[Start of Attachment]

/-- A lane in training that passes stage 1 has CDR lock; one that fails it has failed, and STAGE shows the port's least
stage while a lane trains. A lost lane is LOST and counted: where the map holds it the port re-stripes on the lanes
left, with LATENCY_EXCURSION where DECISION blocks use it, and the last one of the map brings the port DOWN. TX_SLEEP
is refused with SLEEP_ERR on the last lane of the map, and otherwise leads to a planned re-map; cleared, the re-map
may take the lane back. RX_SLEEP is pending while the map holds the lane. A woken receiver is up and its lane is
reported. A KEEPALIVE is due on every 1,024th idle block, and at the end of the cycle a live lane that carries nothing
else sends it, with the lane's next 52 PRBS31 bits, or an IDLE block. Adaptation freezes, and is counted, on too few
transitions or 4,096 idle blocks, and goes on after 256 other blocks. BITSLIP moves the alignment by one bit of 66. An
eye scan runs on an ACTIVE lane, and ends with its errors. -/
def Obligations.LinkLaneRows : Prop :=
  (∀ s (n : Fin 16) (i : BitVec 8), bit (s.port (n / 4)).train (n % 4) = true →
    SMap.get 0 (s.port (n / 4)).stage (n % 4) = 0 →
    exec (.linkTrainStage n 1 i true) s = .next (s.act fun s =>
      let s := (s.setB .bllStatusCdrLock n true).updPort (n / 4) fun x => { x with stage := SMap.put 0 x.stage (n % 4) 1 }
      if trainStage (s.port (n / 4)) = 0 then s else s.setF .blpStatusStage (n / 4) (trainStage (s.port (n / 4))))) ∧
  (∀ s (n : Fin 16) (i : BitVec 8), bit (s.port (n / 4)).train (n % 4) = true →
    SMap.get 0 (s.port (n / 4)).stage (n % 4) = 0 →
    exec (.linkTrainStage n 1 i false) s = .next (s.act fun s =>
      let s := s.updPort (n / 4) fun x => { x with stage := SMap.put 0 x.stage (n % 4) 8 }
      if trainStage (s.port (n / 4)) = 0 then s else s.setF .blpStatusStage (n / 4) (trainStage (s.port (n / 4))))) ∧
  (∀ s (n : Fin 16), s.portUp (n / 4) = true → bit (s.rxLive (n / 4)) (n % 4) = true → s.rxAsleep n = false →
    s.rxMap (n / 4) = 2 ^ (n.val % 4) →
    ∃ t, exec (.laneLost n) s = .next t ∧ t.portUp (n / 4) = false ∧
      t.rd .bllLostCnt n = satAdd32 (s.rd .bllLostCnt n) 1) ∧
  (∀ s (n : Fin 16), s.portUp (n / 4) = true → bit (s.rxLive (n / 4)) (n % 4) = true → s.rxAsleep n = false →
    s.rxMap (n / 4) &&& setBit (s.port (n / 4)).rxOk (n % 4) false ≠ 0 → exec (.laneLost n) s = .next (s.act fun s =>
      let t := ((s.setF .bllStatusState n 3).bump .bllLostCnt n).setB .bllStatusHdrOk n false
      let t := t.updPort (n / 4) fun x => { x with rxOk := setBit x.rxOk (n % 4) false, statusDue := true }
      let t := if s.portDecisions (n / 4) then t.setB .glbFbStatusLatencyExcursion 0 true else t
      let t := if s.portState (n / 4) ≠ 3 then (t.setF .blpStatusState (n / 4) 3).irq 6 else t
      let t := t.updPort (n / 4) fun x => { x with rxStripe := true }
      t.laneChange (n / 4) (s.rxLive (n / 4)) (t.rxLive (n / 4)))) ∧
  (∀ s (n : Fin 16), s.portUp (n / 4) = true → bit (s.port (n / 4)).rxOk (n % 4) = true → s.rxAsleep n = false →
    bit (s.rxMap (n / 4)) (n % 4) = false → exec (.laneLost n) s = .next (s.act fun s =>
      (((s.setF .bllStatusState n 3).bump .bllLostCnt n).setB .bllStatusHdrOk n false).updPort (n / 4) fun x =>
        { x with rxOk := setBit x.rxOk (n % 4) false, statusDue := true })) ∧
  (∀ s (n : Fin 16), s.portUp (n / 4) = false ∨ s.rxAsleep n = true ∨ bit (s.port (n / 4)).rxOk (n % 4) = false →
    exec (.laneLost n) s = .next s) ∧
  (∀ s (n : Fin 16), s.hostLane n = true → s.portUp (n / 4) = true → s.txMap (n / 4) ≠ 2 ^ (n.val % 4) →
    bit (s.txMap (n / 4)) (n % 4) = true →
    (s.setB .bllSleepTxSleep n true).wantedMap (n / 4) ≠ 0 → exec (.txSleepSet n) s = .next (s.act fun s =>
      (s.setB .bllSleepTxSleep n true).planMap (n / 4))) ∧
  (∀ (s : State) (p : Nat), s.portUp p = true → s.wantedMap p ≠ 0 → (s.port p).startDue = none → s.planMap p =
    s.setPort p { s.port p with startDue := if s.wantedMap p = s.txMap p then none else some (none, s.wantedMap p) }) ∧
  (∀ s (n : Fin 16), s.hostLane n = true → s.portUp (n / 4) = true → s.txMap (n / 4) = 2 ^ (n.val % 4) →
    exec (.txSleepSet n) s = .next (s.setB .blpStatusSleepErr (n / 4) true)) ∧
  (∀ s (n : Fin 16), s.hostLane n = true → s.portUp (n / 4) = false →
    exec (.txSleepSet n) s = .next (s.act fun s => (s.setB .bllSleepTxSleep n true).planMap (n / 4))) ∧
  (∀ s (n : Fin 16), s.hostLane n = true → exec (.txSleepClear n) s = .next (s.act fun s =>
    (s.setB .bllSleepTxSleep n false).planMap (n / 4))) ∧
  (∀ s (n : Fin 16), s.hostLane n = true → s.portUp (n / 4) = true → bit (s.rxMap (n / 4)) (n % 4) = true →
    exec (.rxSleepSet n) s = .next ((s.setB .bllSleepRxSleep n true).setB .bllStatusRxSleepPend n true)) ∧
  (∀ s (n : Fin 16), s.hostLane n = true → exec (.rxSleepClear n) s = .next
    ((s.setB .bllSleepRxSleep n false).setB .bllStatusRxSleepPend n false)) ∧
  (∀ s (n : Fin 16), s.portUp (n / 4) = true → s.fld .bllStatusState n = 4 → s.flag .bllSleepRxSleep n = false →
    bit (s.port (n / 4)).rxOk (n % 4) = false → s.flag .bllSleepTxSleep n = true →
    exec (.laneWake n true) s = .next (s.act fun s => s.updPort (n / 4) fun x =>
      { x with rxOk := setBit x.rxOk (n % 4) true, statusDue := true })) ∧
  (∀ s (n : Fin 16), s.portUp (n / 4) = true → bit (s.port (n / 4)).txLive (n % 4) = true →
    SMap.get 0 (s.port (n / 4)).laneBusy (n % 4) < s.cyc →
    (s.cyc - SMap.get 0 (s.port (n / 4)).laneBusy (n % 4)) % 1024 = 0 →
    exec (.keepaliveInsert n) s = .next (s.act fun s =>
      s.updPort (n / 4) fun x => { x with keep := setBit x.keep (n % 4) true })) ∧
  (∀ (s : State) (p l : Nat), bit (s.port p).keep l = false → s.laneIdle p l = s.laneOut p l 0) ∧
  (∀ (s : State) (p l : Nat), bit (s.port p).keep l = true → s.laneIdle p l =
    let y := SMap.get LaneLine.init (s.port p).line l
    let z := prbsBits 52 y.prbs.toNat 0
    let s := s.setPort p { s.port p with
      line := SMap.put LaneLine.init (s.port p).line l { y with prbs := BitVec.ofNat 31 z.1 } }
    (s.laneOut p l (keepaliveBlock (BitVec.ofNat 52 z.2))).bump .bllKeepaliveTx (4 * p + l)) ∧
  (∀ (s : State) (p : Nat), s.idleOut p =
    (forEach ((lanesOf (s.port p).txLive).filter fun l => SMap.get 0 (s.port p).laneBusy l != s.cyc)
      (fun l t => t.laneIdle p l) s).updPort p fun x => { x with keep := 0 }) ∧
  (∀ s (n : Fin 16) tr (i k : BitVec 13), s.portUp (n / 4) = true → bit (s.port (n / 4)).rxOk (n % 4) = true →
    s.flag .bllStatusAdaptFrozen n = false → (tr.toNat < 64 * s.fld .bllAdaptTdMin n ∨ 4096 ≤ i.toNat) →
    exec (.adaptFreeze n ⟨tr, i, k⟩) s = .next (s.act fun s =>
      (s.setB .bllStatusAdaptFrozen n true).bump .bllAdaptFreeze n)) ∧
  (∀ s (n : Fin 16) tr i (k : BitVec 13), s.portUp (n / 4) = true → bit (s.port (n / 4)).rxOk (n % 4) = true →
    s.flag .bllStatusAdaptFrozen n = true → 256 ≤ k.toNat →
    exec (.adaptFreeze n ⟨tr, i, k⟩) s = .next (s.act fun s => s.setB .bllStatusAdaptFrozen n false)) ∧
  (∀ s (n : Fin 16), s.hostLane n = true → exec (.bitslip n) s = .next (s.act fun s =>
    s.updPort (n / 4) fun x =>
      { x with slip := SMap.put 0 x.slip (n % 4) ((SMap.get 0 x.slip (n % 4) + 1) % 66) })) ∧
  (∀ s (n : Fin 16) (v : Word), s.hostLane n = true → s.fld .bllStatusState n = 2 →
    ∃ t, exec (.eyeScanStart n v) s = .next t ∧ SMap.get 0 (t.port (n / 4)).eye (n % 4) = s.cyc + 1 ∧
      t.flag .bllEyeStatusDone n = false ∧ t.flag .bllEyeStatusValid n = false ∧
      t.rd .bllEyeCtrl n = (v.toNat &&& 0x003FFF3F)) ∧
  (∀ s (n : Fin 16) (e : Dword), SMap.get 0 (s.port (n / 4)).eye (n % 4) ≠ 0 → s.fld .bllStatusState n = 2 →
    2 ^ s.fld .bllEyeCtrlDwell n ≤ 66 * (s.cyc + 1 - SMap.get 0 (s.port (n / 4)).eye (n % 4)) →
    ∃ t, exec (.eyeScanDone n e) s = .next t ∧ SMap.get 0 (t.port (n / 4)).eye (n % 4) = 0 ∧
      t.flag .bllEyeStatusDone n = true ∧ t.flag .bllEyeStatusValid n = true ∧
      t.rd .bllEyeErrors n = min e.toNat (2 ^ s.fld .bllEyeCtrlDwell n))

[End of Attachment]

• **Work to be completed**
Where the data above reaches the line holding "(∀ s (n : Fin 16) (v", begin printing, and stop after the line holding "t.rd .bllEyeCtrl n". Each line must be reproduced exactly, with nothing else added.

• **Reply**
  (∀ s (n : Fin 16) (v : Word), s.hostLane n = true → s.fld .bllStatusState n = 2 →
    ∃ t, exec (.eyeScanStart n v) s = .next t ∧ SMap.get 0 (t.port (n / 4)).eye (n % 4) = s.cyc + 1 ∧
      t.flag .bllEyeStatusDone n = false ∧ t.flag .bllEyeStatusValid n = false ∧
      t.rd .bllEyeCtrl n = (v.toNat &&& 0x003FFF3F)) ∧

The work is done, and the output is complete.